The names slid through his mind like foreign blades — strange, unfamiliar, sharp in their alienness. He kept his tone calm, his face composed, but inside something began to crack.

"How far is it from here to the Land of Fire?"

Her brow furrowed. Genuine confusion, not pretense. "The… Land of Fire? I'm sorry, I have never heard of such a place."

The cold dread rose like a tide. He pressed further. "Konohagakure," he said, each syllable steady, deliberate. "The Village Hidden in the Leaves."

O-Tsuru's pity was worse than fear. She tilted her head slightly, eyes softening in the way one might look at a man who had lost his way too far from home. "I do not know this name. There are no such villages in Wano."

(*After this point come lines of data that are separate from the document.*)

-- ==== Sys2Proof/Machine/Reset.lean ====
section
/-! DEFINITION. Reset scopes and reset inputs (R468 to R475): module reset and its causes, the host-interface reset, the PCIe link, the reset button, stuck inputs, SYNC_IN, the heartbeat, and the input's voltage events (R17, R18, R541). -/

namespace Sys2Proof.Machine

/-! ### Module reset (R468, R469, R485) -/

/-- Bits of AOC_RESET_CAUSE. -/
def rcCold : Nat := 0
def rcUndervolt : Nat := 1
def rcTray : Nat := 2
def rcButton : Nat := 3
def rcHost : Nat := 4

/-- Power and heat after a module reset: the sensors' readings, the calibration applied and the level count go on; the demands, the emergency and the cap start anew. -/
def warmPwr (p : PwrS) : PwrS :=
  { resetPwr with vin := p.vin, vinHigh := p.vinHigh, pin := p.pin, tj := p.tj, sensorFail := p.sensorFail, vcore := p.vcore, qMax := p.qMax, fMax := p.fMax
                  alert := p.alert, steps := p.steps, domAt := p.domAt }

/-- The host interface after its island's reset (R33, R471): what reads over PCIe and I2C returned is the reader's. -/
def warmHif (h : HifS) (on : Bool) : HifS := { resetHif with on := on, perst := h.perst, rdStatus := h.rdStatus, rdData := h.rdData, i2c := h.i2c }

/-- Contents of memory that a module reset does not keep: the Stockpile, both tiers, mailbox memory (R485). -/
def loseDevice (s : State) : State :=
  let s := loseRange s 0 0x40000000
  let s := loseRange s nearBase (nearBase + nearSize)
  let s := loseRange s farBase (farBase + farSize)
  loseRange s mboxBase (mboxBase + mboxSize)

/-- Bad words and lines outside device memory stay: the host's own. -/
def hostBad (s : State) : List BadRange := s.memS.bad.filter fun b => hostBase ≤ b.addr

/-- Module reset (R468, R485): every island and domain but the management island is cleared; the elapsed-time counter, the boot count, the AOC, sticky fields, the error path and flash survive; pending label requests are discarded (R491). -/
def resetModule (s : State) : State :=
  let m := loseDevice s
  { State.reset with
    mem := m.mem, free := m.free, elapsed := s.elapsed, boot := s.boot, flash := s.flash, pending := s.pending, wakes := s.wakes
    memS := { resetMem with bad := hostBad s }
    aoc := { s.aoc with label := { s.aoc.label with pend := false, note := [] } }
    ras := { s.ras with sevSeen := false }
    time := { resetTime with offset := s.time.offset }
    pwr := warmPwr s.pwr, hif := warmHif s.hif false }

/-- A cause of module reset is asserted: it is recorded, and the module goes into reset at once, from every mode (R469). -/
def assertCause (s : State) (k : Nat) : State :=
  let s := updAoc s fun a => { a with causes := a.causes ||| 2 ^ k, seen := a.seen ||| 2 ^ k }
  if s.mode = .offOrReset then s else resetModule s

/-- A cause is deasserted. -/
def dropCause (s : State) (k : Nat) : State := updAoc s fun a => { a with causes := a.causes - (if bit a.causes k then 2 ^ k else 0) }

/-- MODULE_RESET (R470): a write of MBX_RESET with KEY 0xC3 and MODULE_RESET 1. -/
def execModuleReset (value : BitVec 64) (s : State) : Host.Outcome State Fault Refusal :=
  if barOn s && bits value.toNat 8 8 = 0xC3 && bit value.toNat 1 then .next (assertCause s rcHost) else .next s

/-- INPUT_UNDERVOLT (R18, R469): below 40 V for 1 ms, in any mode. -/
def execInputUndervolt (s : State) : Host.Outcome State Fault Refusal :=
  if s.aoc.on then .next (assertCause s rcUndervolt) else .next s

/-- RAIL_FAULT (R541): the bus out of regulation is treated as input below 40 V. -/
def execRailFault (s : State) : Host.Outcome State Fault Refusal :=
  if s.aoc.on then .next (withHealth s (assertCause s rcUndervolt)) else .next s

/-- INPUT_LOW (R17, R504): below 44 V for 1 ms once start-up has begun (R476): logged, and a cause of relay-only. -/
def execInputLow (s : State) : Host.Outcome State Fault Refusal :=
  if s.mode = .offOrReset then .next s
  else .next (withHealth s (relayEnter (logErr s 10 3 0x16 0xFF 63) causeInput))

/-- INPUT_DIP (R541): an interruption of 100 µs or less changes nothing. -/
def execInputDip (s : State) : Host.Outcome State Fault Refusal := .next s

/-- May module reset be released: no input holds it (R469, R472, R473)? HOST, UNDERVOLT and COLD end with the conditions that this command stands for. -/
def mayRelease (s : State) : Bool := s.aoc.on && s.mode = .offOrReset && !bit s.aoc.causes rcTray && !bit s.aoc.causes rcButton

/-- MODULE_RESET_RELEASE (R469, R477): the input has held 46 V for 10 ms and no cause is left: start-up step 3. -/
def execModuleResetRelease (s : State) : Host.Outcome State Fault Refusal :=
  if mayRelease s then
    let s1 := updAoc s fun a => { a with cause := a.seen, seen := 0, causes := 0, lastStep := 3 }
    let s2 := { s1 with boot := (s.boot + 1) % 2 ^ 32, mode := .startUp, hif := { s.hif with on := true } }
    .next (withHealth s (fwStateChg (domRise (domRise s2 50) 63)))
  else .next s

/-! ### Inputs (R472 to R475) -/

/-- 100 ms, the minimum spacing of a reset input's events. -/
def inputSpacing : Nat := 100000000

/-- An event of an input: accepted, or dropped when it comes sooner than `spacing` after the last accepted one (R474). -/
def inputEvent (s : State) (n spacing : Nat) : State :=
  match nth none s.aoc.lastEvent n with
  | some t => if nowNs s < t + spacing then countDropped s n else countEvent s n
  | none => countEvent s n

/-- The level of an input after its filter. -/
def inputLevel (s : State) (n : Nat) (v : Bool) : State := updAoc s fun a => { a with level := a.level.set n v }

/-- TRAY_RESET_ASSERT (R472). -/
def execTrayResetAssert (s : State) : Host.Outcome State Fault Refusal :=
  if s.aoc.on then .next (assertCause (inputEvent (inputLevel s 0 true) 0 inputSpacing) rcTray) else .next s

/-- TRAY_RESET_DEASSERT (R472, R474). -/
def execTrayResetDeassert (s : State) : Host.Outcome State Fault Refusal :=
  if s.aoc.on then .next (dropCause (unstick s 0 false) rcTray) else .next s

/-- RESET_BUTTON_CLOSE (R473): a closure counts; while the button is ignored it causes no reset. -/
def execResetButtonClose (s : State) : Host.Outcome State Fault Refusal :=
  if !s.aoc.on then .next s
  else
    let s1 := inputEvent (inputLevel s 2 true) 2 inputSpacing
    .next (if s.aoc.buttonIgnored then s1 else assertCause s1 rcButton)

/-- RESET_BUTTON_OPEN (R473, R474). -/
def execResetButtonOpen (s : State) : Host.Outcome State Fault Refusal :=
  if s.aoc.on then .next (dropCause (unstick s 2 false) rcButton) else .next s

/-- The error of a stuck input (R514). -/
def stuckError (s : State) (n : Nat) : State := logErr s 14 2 0x16 0xFF n

/-- BUTTON_STUCK (R473, R474): held for 8 s: stuck and ignored, its cause gone, an error recorded. -/
def execButtonStuck (s : State) : Host.Outcome State Fault Refusal :=
  if s.aoc.on && nth false s.aoc.level 2 && !s.aoc.buttonIgnored then
    let s1 := updAoc s fun a => { a with buttonStuck := true, buttonIgnored := true, stuck := a.stuck.set 2 true }
    .next (withHealth s (stuckError (inputEvent (dropCause s1 rcButton) 2 inputSpacing) 2))
  else .next s

/-- BUTTON_IGNORED_CLEAR (R473): the button has been seen open for 200 ms. -/
def execButtonIgnoredClear (s : State) : Host.Outcome State Fault Refusal :=
  if s.aoc.on && !nth false s.aoc.level 2 then .next (updAoc s fun a => { a with buttonIgnored := false }) else .next s

/-- The spacing of an input's events (*Input filters*). -/
def spacingOf (n : Nat) : Nat := if n ≤ 2 then inputSpacing else if n = 4 then 10000 else 0

/-- What a stuck timeout does beyond its STUCK bit and error: PPS_IN acquires anew (R475), a stuck I2C bus is released, others produce one event. -/
def stuckEvent (s : State) (n : Nat) : State :=
  if n = 3 then updAoc (countEvent s 3) fun a => { a with ppsLocked := false, ppsEdges := [] }
  else if n = 5 then countDropped s 5
  else inputEvent s n (spacingOf n)

/-- INPUT_STUCK (R474, R475): an input has stayed at one level for its timeout. TRAY_RESET_N and PERST_N are stuck only while asserted, SYNC_IN only after its first edge; the button's own timeout is BUTTON_STUCK. -/
def execInputStuck (n : Fin 6) (s : State) : Host.Outcome State Fault Refusal :=
  if !s.aoc.on || n.val = 2 || (n.val < 2 && !nth false s.aoc.level n) || (n.val = 4 && nth none s.aoc.lastEvent 4 = none) || nth false s.aoc.stuck n then .next s
  else .next (withHealth s (stuckError (stuckEvent (updAoc s fun a => { a with stuck := a.stuck.set n true }) n) n))

/-- SYNC_EDGE (R474): an accepted rising edge of SYNC_IN latches the counter; one within 10 µs of the last accepted edge is dropped. -/
def execSyncEdge (s : State) : Host.Outcome State Fault Refusal :=
  if !s.aoc.on then .next s
  else
    let s1 := unstick s 4 true
    let near : Bool := match nth none s.aoc.lastEvent 4 with
      | some t => nowNs s < t + 10000
      | none => false
    .next (if near then countDropped s1 4 else updAoc (countEvent s1 4) fun a => { a with syncStamp := s.elapsed })

/-! ### The PCIe link and PERST_N (R471, R477, R507) -/

/-- Host-window address that a tracked range reaches. -/
def hostTouched (s : State) (c : Nat) (h : Hazard) : Option Nat :=
  ((physPieces s c [(h.lo, h.hi - h.lo)]).find? fun p => hostBase ≤ p.1).map (·.1)

/-- The first byte of the host window that an operation in flight transfers, or waits to transfer. -/
def hostAt (s : State) (c : Nat) (f : Flight) : Option Nat :=
  match (f.acc.rd ++ f.acc.wr).find? fun p => hostBase ≤ p.1 && p.1 < 2 ^ 47 with
  | some p => some p.1
  | none => f.ranges.findSome? (hostTouched s c)

/-- An operation whose host-window transfer runs ends with MEMORY_FAULT (R471). -/
def hostFlight (s : State) (c : Nat) (f : Flight) : State :=
  match hostAt s c f with
  | some a => if stillGood f then failFlight s c f stMemFault (a / 64 * 64) else s
  | none => s

/-- Transfers of one context with the host window end. -/
def endHostFlights (s : State) (c : Nat) : State := (ctxOf s c).flight.foldl (fun s f => hostFlight s c f) s

/-- The link is down: a trace buffer in the host window is away, transfers end, and the rings must be enabled anew (R471, R530). -/
def linkDown (s : State) : State :=
  if !s.hostUp then s
  else
    let s := { traceSuspend s pcieDomain with hostUp := false }
    loseRings ((List.range 8).foldl endHostFlights s)

/-- Transactions and read bytes of the Foreman's own go. -/
def dropForeman (s : State) : State :=
  updFab s fun f => { f with txns := f.txns.filter (fun t => t.half = 2 || t.opIndex < ckptTag), reads := f.reads.filter fun r => r.opIndex < ckptTag }

/-- Commands outstanding are abandoned (R428). -/
def abandonCmds (s : State) : State := dropForeman (updMbx s fun m => { m with taken := [], enable := false, checked := false })

/-- The MBX_ registers' reset by PERST_N (R426, R471): rings, interrupts and scratch registers; what the Foreman itself holds stays. -/
def perstMbx (m : MbxS) : MbxS :=
  { resetMbx with heartbeat := m.heartbeat, fwState := m.fwState, iface := m.iface, lost := m.lost, eventMask := m.eventMask
                  autoRetainUs := m.autoRetainUs, ended := m.ended, vectors := m.vectors }

/-- PERST_ASSERT (R471, R474): the host-interface island resets and nothing else. -/
def execPerstAssert (s : State) : Host.Outcome State Fault Refusal :=
  if !s.aoc.on then .next s
  else
    let s1 := updAoc (inputEvent (inputLevel s 1 true) 1 inputSpacing) fun a => { a with perstSeen := true }
    let s2 := abandonCmds (linkDown s1)
    .next { s2 with hif := { warmHif s2.hif s2.hif.on with perst := true }, mbx := perstMbx s2.mbx }

/-- PERST_RELEASE (R474, R477): the link may train again. -/
def execPerstRelease (s : State) : Host.Outcome State Fault Refusal :=
  if s.aoc.on then .next (unstick { s with hif := { s.hif with perst := false } } 1 false) else .next s

/-- PCIE_LINK_UP (R507): the link has trained. -/
def execPcieLinkUp (s : State) : Host.Outcome State Fault Refusal :=
  if s.hif.on && !s.hif.perst && s.mode ≠ .offOrReset then
    .next (traceResume { s with hostUp := true, aoc := { s.aoc with lastStep := max s.aoc.lastStep 4 } })
  else .next s

/-- PCIE_LINK_DOWN (R471). -/
def execPcieLinkDown (s : State) : Host.Outcome State Fault Refusal := .next (linkDown s)

/-! ### Heartbeat and power of the management island -/

/-- HEARTBEAT_TICK (R427): each millisecond that the Foreman runs. -/
def execHeartbeatTick (s : State) : Host.Outcome State Fault Refusal :=
  if s.mbx.fwState = 2 then .next (updMbx s fun m => { m with heartbeat := m.heartbeat + 1 }) else .next s

/-- The label after loss of power: its record stays in non-volatile memory; one that was drawing begins with a full clear (R491). -/
def coldLabel (l : LabelS) : LabelS := { resetLabel with updating := l.updating, gen := l.gen, drawn := l.drawn, clearFirst := l.updating }

/-- The cold reset of the management island (R468): all but flash, the boot count, the persisted log and the label's record; `slot` and `valid` are what the straps' samples gave (R474). -/
def coldReset (s : State) (slot : Nat) (valid : Bool) : State :=
  let m := loseDevice s
  { State.reset with
    mem := m.mem, free := m.free, boot := s.boot, flash := s.flash, pending := s.pending
    memS := { resetMem with bad := hostBad s }
    ras := { resetRas with persisted := s.ras.persisted }
    pwr := { resetPwr with vin := s.pwr.vin }
    hif := { resetHif with rdStatus := s.hif.rdStatus, rdData := s.hif.rdData, i2c := s.hif.i2c }
    aoc := { resetAoc with slot := slot, slotValid := valid, label := coldLabel s.aoc.label } }

/-- MGMT_POWER_ON (R468, R476, R477): steps 1 and 2 of start-up; straps that do not agree are logged. -/
def execMgmtPowerOn (slot : BitVec 2) (slotValid : Bool) (s : State) : Host.Outcome State Fault Refusal :=
  let s1 := coldReset s slot.toNat slotValid
  .next (if slotValid then s1 else logErr s1 14 2 0x16 0xFF 0)

/-- MGMT_POWER_LOSS (R390, R491, R537): everything loses power, the relays close, the alert pin is released, the label keeps what it shows. -/
def execMgmtPowerLoss (s : State) : Host.Outcome State Fault Refusal :=
  let s1 := resetModule s
  .next { s1 with aoc := { s1.aoc with on := false, label := { s1.aoc.label with busy := false } }, pwr := { s1.pwr with alert := false } }

end Sys2Proof.Machine
end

The silence that followed was heavy. Not empty, but full — full of the ghosts he suddenly felt pressing against his back. Hashirama's loud laugh. Hiruzen's eager questions. The faces carved into the Hokage Rock. The clang of steel on wet earth. The scent of Konoha's forests after the rain.

But none of it was here.

He stared down at the wooden floor, the rough lines in the wood blurring before his eyes. This was not a border he could cross. Not a mountain he could climb. His world had been left behind somewhere he could no longer reach.

And so, in that small, poor tea house — with the faint taste of rice and charity still on his tongue — Tobirama Senju accepted the first truth of this new world:

He was not merely lost.

He was gone.

His legacy, his home, his history — nothing more than a story no one here had ever heard.